Oceans and Human Health: Implications for Society and Well-Being
Ohio State law professor Cinnamon Carlarne, who studies international environmental law and global environmental governance, has recently turned her attention to exploring the relationship between the oceans and human well-being.
Carlarne and an international, interdisciplinary team of colleagues have edited Oceans and Human Health: Implications for Society and Well-Being, a new book out this month from Wiley Blackwell. The editorial team also includes a medical doctor, a political scientist and an ecotoxicologist, and the book itself features a foreward by Intergovernmental Panel on Climate Change Chairman R. K. Pachauri.
"Our goal is to nurture the emerging discipline around oceans and human health and to bring together people from different fields to answer these important questions," says Carlarne. "This is a passion project for all of us."
Some of the editors were involved in a previous effort, Oceans and Human Health: Risks and Remedies. Whereas Risks and Remedies had a physical science focus, the new book looks at more of the social, political and economic questions relating to the oceans and human health in the coming decades.
"There is a tendency not to think about how things like the availability of food, sea level rise, storm intensity, and ecosystem services are all tied up with the ocean," she says. "The reality is that global change is an environmental problem, but also an energy, security, human health problem." This interconnectedness and human impact is why the editors chose the term "well-being" in the book's subtitle.
In her own work, Carlarne studies the legal systems that are available to respond to environmental issues at a global level. She co-authored a chapter in the book (with collaborator John Carlarne) about the potential for regulatory reform in dealing with ocean issues and human health.
Carlarne hopes that the book will be helpful to students, scholars and policymakers worldwide as they tackle the interdisciplinary issues associated with the ongoing processes of global change.
Nanofluidics and Microfluidics: Systems and Applications
Shaurya Prakash focuses on water issues that are more local--and much smaller. Prakash, who is an assistant professor of Mechanical and Aerospace Engineering at Ohio State, builds devices for water purification and energy harvesting that are no bigger than 100 microns, the thickness of a human hair.
In teaching his students about how to design and build these micro- and nano-systems, Prakash came up against a lack of comprehensive teaching materials. "There were books on how to build them, or the underlying theory, but there wasn't--especially for engineers--a book that provided a focus on systems and applications," says Prakash. "So we take the basic theory of a micro- or nano-system, talk about how to build it, put it in a functional context and see how it all works."

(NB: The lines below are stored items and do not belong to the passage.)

-- ==== Sys2Proof/Laws/State.lean ====
section
/-! SUPPORT. One lemma per field per named update of State, and the read-after-write lemmas of the indexed
fields, so that no later proof unfolds an update. -/

namespace Sys2Proof.Machine

/-! ## Indexed fields -/

/-- R40: the record just written is read back. -/
@[simp] theorem ValRecs.get_put_same (v : ValRecs) (ch : Channel) (r : ValRec) :
    (v.put ch r).get ch = r := by cases ch <;> rfl

/-- R40: the other channels' records are untouched. -/
theorem ValRecs.get_put_ne (v : ValRecs) {ch ch' : Channel} (r : ValRec) (h : ch' ≠ ch) :
    (v.put ch r).get ch' = v.get ch' := by cases ch <;> cases ch' <;> first | rfl | exact absurd rfl h

@[simp] theorem ValRecs.put_put (v : ValRecs) (ch : Channel) (r r' : ValRec) :
    (v.put ch r).put ch r' = v.put ch r' := by cases ch <;> rfl

/-- R274: the bumped counter is one higher, modulo 16. -/
@[simp] theorem TxCtrs.get_bump_same (t : TxCtrs) (ch : TxChannel) :
    (t.bump ch).get ch = t.get ch + 1 := by cases ch <;> rfl

/-- R274: the other counters are untouched. -/
theorem TxCtrs.get_bump_ne (t : TxCtrs) {ch ch' : TxChannel} (h : ch' ≠ ch) :
    (t.bump ch).get ch' = t.get ch' := by cases ch <;> cases ch' <;> first | rfl | exact absurd rfl h

@[simp] theorem Locks.get_mapAll (l : Locks) (f : LockState → LockState) (i : DoorNo) :
    (l.mapAll f).get i = f (l.get i) := by
  unfold Locks.get Locks.mapAll
  split <;> [rfl; split <;> [rfl; split <;> rfl]]

theorem Locks.get_modify (l : Locks) (f : LockState → LockState) (i j : DoorNo) :
    (l.modify i f).get j = if j = i then f (l.get i) else l.get j := by
  have hi : i = 0 ∨ i = 1 ∨ i = 2 ∨ i = 3 := by revert i; decide
  have hj : j = 0 ∨ j = 1 ∨ j = 2 ∨ j = 3 := by revert j; decide
  rcases hi with rfl | rfl | rfl | rfl <;> rcases hj with rfl | rfl | rfl | rfl <;> rfl

/-! ## State.begun -/

@[simp] theorem State.begun_vr (s : State) : s.begun.vr = s.vr := rfl
@[simp] theorem State.begun_lock (s : State) : s.begun.lock = s.lock := rfl
@[simp] theorem State.begun_doorOpen (s : State) : s.begun.doorOpen = s.doorOpen := rfl
@[simp] theorem State.begun_headlightMode (s : State) : s.begun.headlightMode = s.headlightMode := rfl
@[simp] theorem State.begun_highBeam (s : State) : s.begun.highBeam = s.highBeam := rfl
@[simp] theorem State.begun_headlightOutput (s : State) : s.begun.headlightOutput = s.headlightOutput := rfl
@[simp] theorem State.begun_interiorMode (s : State) : s.begun.interiorMode = s.interiorMode := rfl
@[simp] theorem State.begun_interiorBrightness (s : State) : s.begun.interiorBrightness = s.interiorBrightness := rfl
@[simp] theorem State.begun_ambientSample (s : State) : s.begun.ambientSample = s.ambientSample := rfl
@[simp] theorem State.begun_ambientTime (s : State) : s.begun.ambientTime = s.ambientTime := rfl
@[simp] theorem State.begun_turnMode (s : State) : s.begun.turnMode = s.turnMode := rfl
@[simp] theorem State.begun_lampOn (s : State) : s.begun.lampOn = s.lampOn := rfl
@[simp] theorem State.begun_flashCount (s : State) : s.begun.flashCount = s.flashCount := rfl
@[simp] theorem State.begun_lastToggle (s : State) : s.begun.lastToggle = s.lastToggle := rfl
@[simp] theorem State.begun_records (s : State) : s.begun.records = s.records := rfl
@[simp] theorem State.begun_flags (s : State) : s.begun.flags = s.flags := rfl
@[simp] theorem State.begun_mostRecent (s : State) : s.begun.mostRecent = s.mostRecent := rfl
@[simp] theorem State.begun_recentTime (s : State) : s.begun.recentTime = s.recentTime := rfl
@[simp] theorem State.begun_txCtr (s : State) : s.begun.txCtr = s.txCtr := rfl
@[simp] theorem State.begun_lastFast (s : State) : s.begun.lastFast = s.lastFast := rfl
@[simp] theorem State.begun_lastStatus (s : State) : s.begun.lastStatus = s.lastStatus := rfl
@[simp] theorem State.begun_lastSlow (s : State) : s.begun.lastSlow = s.lastSlow := rfl
@[simp] theorem State.begun_cfg (s : State) : s.begun.cfg = s.cfg := rfl
@[simp] theorem State.begun_lastNow (s : State) : s.begun.lastNow = s.lastNow := rfl
@[simp] theorem State.begun_port (s : State) : s.begun.port = s.port := rfl
@[simp] theorem State.begun_out (s : State) : s.begun.out = ⟨.none, []⟩ := rfl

One example that Prakash and his co-author, Michigan State assistant professor Junghoon Yeom, describe in the book is a sensor that can detect lead in contaminated water. The sensor uses an artificial DNA molecule attached to a probe. If lead is present in the water, the DNA breaks apart and changes the color of the test solution. Sensors like these can be combined to rapidly detect contaminant levels at lower concentrations than most commonly used technologies.
The book also illustrates many emerging uses for micro- or nano-systems, including desalination, coupled water purification/energy harvesting, and energy conversion.
Nanofluidics and Microfluidics: Systems and Applications was published by Elsevier in January. Prakash and co-teachers A.T. Conlisk (Mechanical and Aerospace Engineering) and Derek Hansford (Biomedical Engineering) used the book in their Spring semester graduate course, Introduction to Microfluidics and Nanofluidics (ME 6515).